Record set

--------------------

-- ==== Sys2Proof/WellFormed.lean ====
section
/-! DEFINITION. Which instructions and which instruction words are well formed. -/

namespace Sys2Proof

/-! ### Instructions -/

/-- An instruction is well formed unless it is a `pop` or `apop` whose `dst` and `rs1` are one register other than `r0`:
of those the spec specifies no result, and programs must not contain them (44_memory_instr.md R292,
70_reset_and_hazards.md R464). The machine runs them with a free value (log 7). -/
def Instr.wellFormed (i : Instr) : Bool :=
  match i with
  | .pop _ dst rs1 _ => !(decide (dst = rs1) && decide (dst ≠ 0))
  | .apop _ dst rs1 _ => !(decide (dst = rs1) && decide (dst ≠ 0))
  | .nop .. | .add .. | .adc .. | .sub .. | .suc .. | .and .. | .ior .. | .xor .. | .slc .. | .sl .. | .src ..
  | .sr .. | .sar .. | .addi .. | .adci .. | .subi .. | .suci .. | .andi .. | .iori .. | .xori .. | .slci ..
  | .sli .. | .srci .. | .sri .. | .sari .. | .mul .. | .muls .. | .div .. | .divs .. | .mulf .. | .divf ..
  | .muli .. | .mulsi .. | .divi .. | .divsi .. | .mulfi .. | .divfi .. | .aadd .. | .aadc .. | .asub ..
  | .asuc .. | .aand .. | .aior .. | .axor .. | .aslc .. | .asl .. | .asrc .. | .asr .. | .asar .. | .aaddi ..
  | .aadci .. | .asubi .. | .asuci .. | .aandi .. | .aiori .. | .axori .. | .aslci .. | .asli .. | .asrci ..
  | .asri .. | .asari .. | .amul .. | .amuls .. | .adiv .. | .adivs .. | .amulf .. | .adivf .. | .amuli ..
  | .amulsi .. | .adivi .. | .adivsi .. | .amulfi .. | .adivfi .. | .ld .. | .ldu .. | .lds .. | .str ..
  | .stu .. | .sts .. | .push .. | .ald .. | .aldu .. | .alds .. | .srr .. | .srw .. | .trap .. | .spc ..
  | .spnc .. | .brc .. | .brnc .. | .spe .. | .spne .. | .bre .. | .brne .. | .se .. | .sne .. | .sei ..
  | .snei .. | .spl .. | .spnl .. | .brl .. | .brnl .. | .slt .. | .snlt .. | .slti .. | .snlti .. | .spg ..
  | .spng .. | .brg .. | .brng .. | .sgt .. | .sngt .. | .sgti .. | .sngti .. | .spt .. | .spf .. | .br ..
  | .set .. | .clr .. | .jmp .. | .jr .. | .iret .. => true

/-! ### Instruction words: the bits an instruction reads (30_encoding.md R111 to R118, R123) -/

/-- No operand but the predicate: bits 10:0 (30_encoding.md R123). -/
def usedNone : InstrWord := 0x000000007FF

/-- Format R (R111). -/
def usedR : InstrWord := 0x0007EFDFFFF

/-- Format I (R112). -/
def usedI : InstrWord := 0x3FFFEFDFFFF

/-- Format M (R114). -/
def usedM : InstrWord := 0x3FFFEFDFFFF

/-- `srr`, `srw`: `dst` and `imm16` (R112, R123). -/
def usedSr : InstrWord := 0x3FFFC01FFFF

/-- `trap`: `imm16` (R112, R123), whose bits above the low `TRAP_NUM_BITS` its rule drops
(48_misc_system.md R373; log 23). -/
def usedImm16 : InstrWord := 0x3FFFC0007FF

/-- `spc`, `spnc`, `spt`, `spf`: `dstp` (R113, R123). -/
def usedDstp : InstrWord := 0x00000003FFF

/-- `brc`, `brnc`, `br`: `imm17` (R115, R123). -/
def usedImm17 : InstrWord := 0x3FFFE0007FF

/-- Format P (R113). -/
def usedP : InstrWord := 0x0007EFC3FFF

/-- Format B (R115). -/
def usedB : InstrWord := 0x3FFFEFDFFFF

/-- `set`, `clr`: `dst` (R111, R123). -/
def usedDst : InstrWord := 0x0000001FFFF

/-- Format J (R116). -/
def usedJ : InstrWord := 0x3FFFE01FFFF

/-- The bits of the word that the instruction reads: its opcode, its predicate and the fields it has. The others are the
unused bits (30_encoding.md R117) and the fields it ignores (R123). -/
def Instr.usedBits (i : Instr) : InstrWord :=
  match i with
  | .nop .. | .iret .. => usedNone
  | .add .. | .adc .. | .sub .. | .suc .. | .and .. | .ior .. | .xor .. | .slc .. | .sl .. | .src .. | .sr ..
  | .sar .. | .mul .. | .muls .. | .div .. | .divs .. | .mulf .. | .divf .. | .aadd .. | .aadc .. | .asub ..
  | .asuc .. | .aand .. | .aior .. | .axor .. | .aslc .. | .asl .. | .asrc .. | .asr .. | .asar .. | .amul ..
  | .amuls .. | .adiv .. | .adivs .. | .amulf .. | .adivf .. | .se .. | .sne .. | .slt .. | .snlt .. | .sgt ..
  | .sngt .. => usedR
  | .addi .. | .adci .. | .subi .. | .suci .. | .andi .. | .iori .. | .xori .. | .slci .. | .sli .. | .srci ..
  | .sri .. | .sari .. | .muli .. | .mulsi .. | .divi .. | .divsi .. | .mulfi .. | .divfi .. | .aaddi ..
  | .aadci .. | .asubi .. | .asuci .. | .aandi .. | .aiori .. | .axori .. | .aslci .. | .asli .. | .asrci ..
  | .asri .. | .asari .. | .amuli .. | .amulsi .. | .adivi .. | .adivsi .. | .amulfi .. | .adivfi .. | .sei ..
  | .snei .. | .slti .. | .snlti .. | .sgti .. | .sngti .. => usedI
  | .ld .. | .ldu .. | .lds .. | .pop .. | .str .. | .stu .. | .sts .. | .push .. | .ald .. | .aldu ..
  | .alds .. | .apop .. => usedM
  | .srr .. | .srw .. => usedSr
  | .trap .. => usedImm16
  | .spc .. | .spnc .. | .spt .. | .spf .. => usedDstp
  | .brc .. | .brnc .. | .br .. => usedImm17
  | .spe .. | .spne .. | .spl .. | .spnl .. | .spg .. | .spng .. => usedP
  | .bre .. | .brne .. | .brl .. | .brnl .. | .brg .. | .brng .. => usedB
  | .set .. | .clr .. => usedDst
  | .jmp .. | .jr .. => usedJ

/-- A word is canonical when its opcode is assigned and every bit its instruction does not read is 0, as an assembler
writes it (30_encoding.md R117, R123). -/
def canonicalWord (w : InstrWord) : Bool :=
  match decode w with
  | .instr i => w &&& i.usedBits == w
  | .unassigned _ => false

end Sys2Proof
end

--------------------

Exercise description
Within the material above, the line with "def usedI : InstrWord := 0x3FFFEFDFFFF" opens the range and the line with "def usedSr : InstrWord := 0x3FFFC01FFFF" closes it; reproduce that range word for word.

Answer area
def usedI : InstrWord := 0x3FFFEFDFFFF

/-- Format M (R114). -/
def usedM : InstrWord := 0x3FFFEFDFFFF

/-- `srr`, `srw`: `dst` and `imm16` (R112, R123). -/
def usedSr : InstrWord := 0x3FFFC01FFFF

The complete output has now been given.